*WHAT TO PRODUCE*
Count the lines in the records beneath this task that contain the string "ledgerGo", then give the count by itself.

-.-.-

/-- The TWIN_STATE record of a pair, and the CDAT entry that the role moves (R114, R418, R425). -/
def State.twinRec (s : State) : State :=
  if s.twinOn then
    (s.jNow (.twinState s.role (s.getF Reg.TW_STATUS_MIRROR) (s.getB Reg.TW_STATUS_FORCED) (s.getF Reg.TW_EPOCH_EPOCH) s.twStale
      s.twin.fenceWsn)).cdatRole
  else s

/-- A command ends with a return code and output; a vendor command shows in HL_MBOX. -/
def State.mboxEnd (s : State) (op ret : Nat) (out : MOut) : State :=
  { s with
    host := { s.host with mbox := ⟨op, ret, out⟩ }
    regs := if op / 256 = 0xC0 then setRegs [(Reg.HL_MBOX_RET_CODE, ret), (Reg.HL_MBOX_OPCODE, op)] s.regs else s.regs }

/-- A VX_TWIN_SWITCH that waits in the mailbox ends (R122). -/
def State.switchReply (s : State) (ret : Nat) : State :=
  if s.host.mboxBusy = some 0xC004 then
    ({ s with host := { s.host with mboxBusy := none } } : State).mboxEnd 0xC004 ret
      (if ret = 0 then .twin s.role (s.getF Reg.TW_EPOCH_EPOCH) s.twin.acc else .none)
  else s

/-- The credits are withheld. -/
def State.closeCredits (s : State) : State :=
  { s.setF Reg.HL_STATUS_CREDITS_OPEN 0 with host := { s.host with reqCredits := 0 } }

/-- Release every CXL.mem credit (R80). -/
def State.openCredits (s : State) : State :=
  { s.setF Reg.HL_STATUS_CREDITS_OPEN 1 with host := { s.host with reqCredits := 128 - s.host.reads.length } }

/-- Twice the transfer rate of a link speed in GT/s (HL_STATUS.SPEED). -/
def twiceRate (speed : Nat) : Nat := [5, 5, 10, 16, 32, 64].getD speed 64

/-- The CDAT's bandwidth entries follow the trained width and speed: 26 and 24 GB/s at ×8 and 32 GT/s (R114). -/
def State.cdatLink (s : State) : State :=
  let k := s.getF Reg.HL_STATUS_WIDTH * twiceRate (s.getF Reg.HL_STATUS_SPEED)
  { s with host := { s.host with cdat := { s.host.cdat with readBw := 26 * k, writeBw := 24 * k } } }

/-- The CDAT's one DSMAS entry: DPA base, length in units of 256 MiB, non-volatile (R114). -/
def State.dsmas (s : State) : Nat × Nat × Bool := (0, s.cap256M, true)

/-- The CDAT's one DSEMTS entry: the DPA base and length of the memory it describes, and its mark of non-volatile memory (R114). -/
def State.dsemts (s : State) : Nat × Nat × Bool := (s.dsmas.1, s.dsmas.2.1, true)

/-- Media ready, and this unit is the one that serves the host: credits may be released (R79, R80, R421). -/
def State.creditsDue (s : State) : Bool :=
  s.mediaReady && !s.isStandby && !s.bur.fenced && s.host.sanitize == 0 && s.getB Reg.HL_STATUS_LINK_UP && !s.twin.switching

def State.creditsIfDue (s : State) : State := if s.creditsDue then s.openCredits else s

/-- Every write that stood in the old active is committed: it sends its final CUM and becomes the standby with a current mirror (R421). -/
def State.switchEnd (s : State) : State :=
  if s.twin.switching && s.isActive && s.heldWrites.isEmpty then
    let t := (s.frame 0x0A 9).setFs [(Reg.TW_STATUS_ROLE, 2), (Reg.TW_EPOCH_EPOCH, s.getF Reg.TW_EPOCH_EPOCH + 1), (Reg.TW_STATUS_FORCED, 0),
      (Reg.TW_STATUS_MIRROR, 0), (Reg.TW_STATUS_GOVERN, b2n (s.getB Reg.TW_STATUS_FOLLOW))]
    (({ t with twin := { t.twin with switching := false, apl := t.twin.acc, mstaged := [], mwait := [] } } : State).twinRec).switchReply 0
  else s

/-- The touch map starts, cleared, with the last common epoch as its label; it is valid while the unit stays in RUN (R427). -/
def State.startTouch (s : State) : State :=
  { s.setF Reg.TW_STALE_EPOCH (s.getF Reg.TW_EPOCH_EPOCH) with twin := { s.twin with touch := [], touchOk := s.mode == .run } }

/-- The active goes on alone: the mirror is stale, the touch map starts where the mirror was current, and the event names the partner's state
(R419, R427). -/
def State.goSolo (s : State) (partner : Nat) : State :=
  let t := match s.getF Reg.TW_STATUS_MIRROR with
    | 0 => s.startTouch
    | 2 => { s with twin := { s.twin with touchOk := false } }
    | _ => s
  (t.setFs [(Reg.TW_STATUS_MIRROR, 1), (Reg.TW_STATUS_PARTNER, partner), (Reg.TW_STATUS_SPLIT, b2n (partner == 2))]).raise .keeper
    (if partner = 2 then 0x36 else 0x2D) (if partner = 2 then .critical else .error) (if partner = 2 then 0 else partner)

/-- An active that begins to serve without its partner is solo from the start (R403, R419). -/
def State.soloStart (s : State) (partner : Nat) : State :=
  if s.isActive && !s.linkOn && s.getF Reg.TW_STATUS_MIRROR != 1 then s.goSolo partner else s

/-! ### Commands: writes -/

/-- An access to a granule that waits for its fetch asks for it ahead of the background fetches (R288). -/
def State.want (s : State) (line : Nat) : State :=
  if s.rst.pend.contains (granOf line) then { s with rst := { s.rst with prio := sadd (granOf line) s.rst.prio } } else s

/-- A write arrives on a credit the host holds, within the capacity. -/
def State.mayArrive (s : State) (line : Nat) : Bool :=
  s.getB Reg.HL_STATUS_LINK_UP && decide (0 < s.hostRwd) && decide (line < s.nLines) && !s.getB Reg.MD_STATUS_LRST_ACT

/-- A write enters the ingress buffer (R81, R89). A CXL.mem access reaches the device only through a committed HDM decoder or an enabled
DVSEC range (DEDUCED, log entry 82). -/
def State.arrive (s : State) (w : Wr) : State :=
  { s with host := { s.host with
      ingress := s.host.ingress ++ [{ w with seq := s.host.nextSeq }]
      nextSeq := s.host.nextSeq + 1
      decoder := s.host.decoder || !w.mbox } }

/-- MEM_WR: a full-line write arrives and passes the ledger stage, or is held (R17, R23). -/
def execMemWr (tag line : Nat) (data : LineData) (s : State) : Host.Outcome State Fault Refusal :=
  .next (if s.mayArrive line then ((s.want line).arrive ⟨tag, line, true, beAll, data, 0, false, 0⟩).ledgerGo else s)

/-- MEM_WR_PTL: a partial write is accepted like a full one (R170). -/
def execMemWrPtl (tag line : Nat) (be : ByteEn) (data : LineData) (s : State) : Host.Outcome State Fault Refusal :=
  .next (if s.mayArrive line then ((s.want line).arrive ⟨tag, line, false, be, data, 0, false, 0⟩).ledgerGo else s)

/-- CWAIT_PASS: a repeated cover check passes (R147); a standby's mirrored line waits in the same stage (R406). -/
def execCwaitPass (s : State) : Host.Outcome State Fault Refusal :=
  .next (match s.host.stage with
    | some ⟨w, .cwait⟩ =>
      if !(s.pathOpen || s.mirrorOpen) || s.lineFailed w.line || s.bur.regroup then s
      else match ({ s with host := { s.host with stage := none } }).ledgerTake (granOf w.line) with
        | some a => (if s.isStandby then a.mirrorStep w else a.bufStep w).ledgerGo
        | none => s
    | _ => s)

/-- CWAIT_EXPIRY: the limit expires without a passing check, and the write goes write-through (R147, R149). -/
def execCwaitExpiry (s : State) : Host.Outcome State Fault Refusal :=
  .next (match s.host.stage with
    | some ⟨w, .cwait⟩ =>
      if !(s.pathOpen || s.mirrorOpen) || s.lineFailed w.line || s.bur.regroup || (s.ledgerTake (granOf w.line)).isSome then s
      else s.startWt w
    | _ => s)

/-- WRITE_THROUGH_DONE: the page is mapped, the write committed and its line released in one cycle (R149 step 4, R151); a copy that fails the CRC
comparison is a program failure (R252). A standby acknowledges the mirrored line, and maps the copy once it knows the line committed (R406). -/
def execWriteThroughDone (s : State) (crcOk : Bool := true) : Host.Outcome State Fault Refusal :=
  .next (match s.host.stage with
    | some ⟨w, .wtBusy n⟩ =>
      let c := s.ctxOf n
      if !crcOk then (if c.st = .check && c.kind = .wt && !s.bur.fenced then (s.programFailed n).alertScan s.crossed else s)
      else if s.isStandby then
        (if c.st = .check && c.kind = .wt && s.mirrorOpen && !s.lineFailed w.line then
          (({ s with twin := { s.twin with apl := max s.twin.apl w.wsn } } : State).learnCommit 0).ledgerGo
        else s)
      else if c.st = .check && c.kind = .wt && s.host.staged.isEmpty && s.mayCommit && !s.lineFailed w.line && s.acked w.wsn && !s.bufFull w.line then
        let crc := s.pageCrc c.page
        let s1 := ((((s.lunFine (locLun c.page)).mapCopy c.gran c.page c.ver crc).commitWr w).markWt w.line).rearm n
        let s2 : State := { s1 with host := { s1.host with stage := none, lastDegraded := some s.ms } }
        ((((s2.addSat Reg.LG_WT_CNT_WT_COUNT 1).raise .lamp 0x12 .warning c.gran).serveReads).ledgerGo).switchEnd
      else s
    | _ => s)

/-- NDR_COMMIT: the oldest staged write is accepted (R17, R19). -/
def execNdrCommit (s : State) : Host.Outcome State Fault Refusal :=
  .next (match s.host.staged with
    | w :: t =>
      if s.mayCommit && !s.lineFailed w.line && s.acked w.wsn then
        (((({ s with host := { s.host with staged := t } }).commitWr w).serveReads).ledgerGo).switchEnd
      else s
    | [] => s)

/-! ### Commands: reads and GPF -/

/-- MEM_RD: a read takes a request-queue entry (R82, R90, R288); after the fence it is held (R23). -/
def execMemRd (tag line : Nat) (s : State) : Host.Outcome State Fault Refusal :=
  .next (if s.getB Reg.HL_STATUS_LINK_UP && s.getB Reg.HL_STATUS_CREDITS_OPEN && decide (0 < s.host.reqCredits)
      && decide (line < s.nLines) && !s.getB Reg.MD_STATUS_LRST_ACT then
    let s1 : State := { s with host := { s.host with
      reads := s.host.reads ++ [⟨tag, line, s.host.nextSeq, none, false⟩]
      nextSeq := s.host.nextSeq + 1
      decoder := true
      reqCredits := s.host.reqCredits - 1 } }
    (if s.noDram line || s.bur.fenced || s.rst.pend.contains (granOf line) then s1.want line else s1.askHost line).serveReads
    else s)

/-- The first element of a list that satisfies a test, and the rest. -/
def pluck {α : Type} (p : α → Bool) : List α → Option (α × List α)
  | [] => none
  | x :: t => if p x then some (x, t) else (pluck p t).map (fun y => (y.1, x :: y.2))

/-- DRS_COMMIT: the read's data is available and no staged earlier write to its line remains; its Req credit returns (R82, R90). -/
def execDrsCommit (tag : Nat) (s : State) : Host.Outcome State Fault Refusal :=
  .next (match pluck (fun r => r.tag == tag && r.ready && r.value.isSome) s.host.reads with
    | some (r, rest) =>
      if s.bur.fenced || s.getB Reg.MD_STATUS_LRST_ACT then s
      else match r.value with
        | some v => { s with host := { s.host with
            reads := rest
            reqCredits := s.host.reqCredits + 1
            tx := s.host.tx ++ [.drs tag v.1 v.2] } }
        | none => s
    | none => s)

-.-.-

*PROBLEM SOLUTION*
6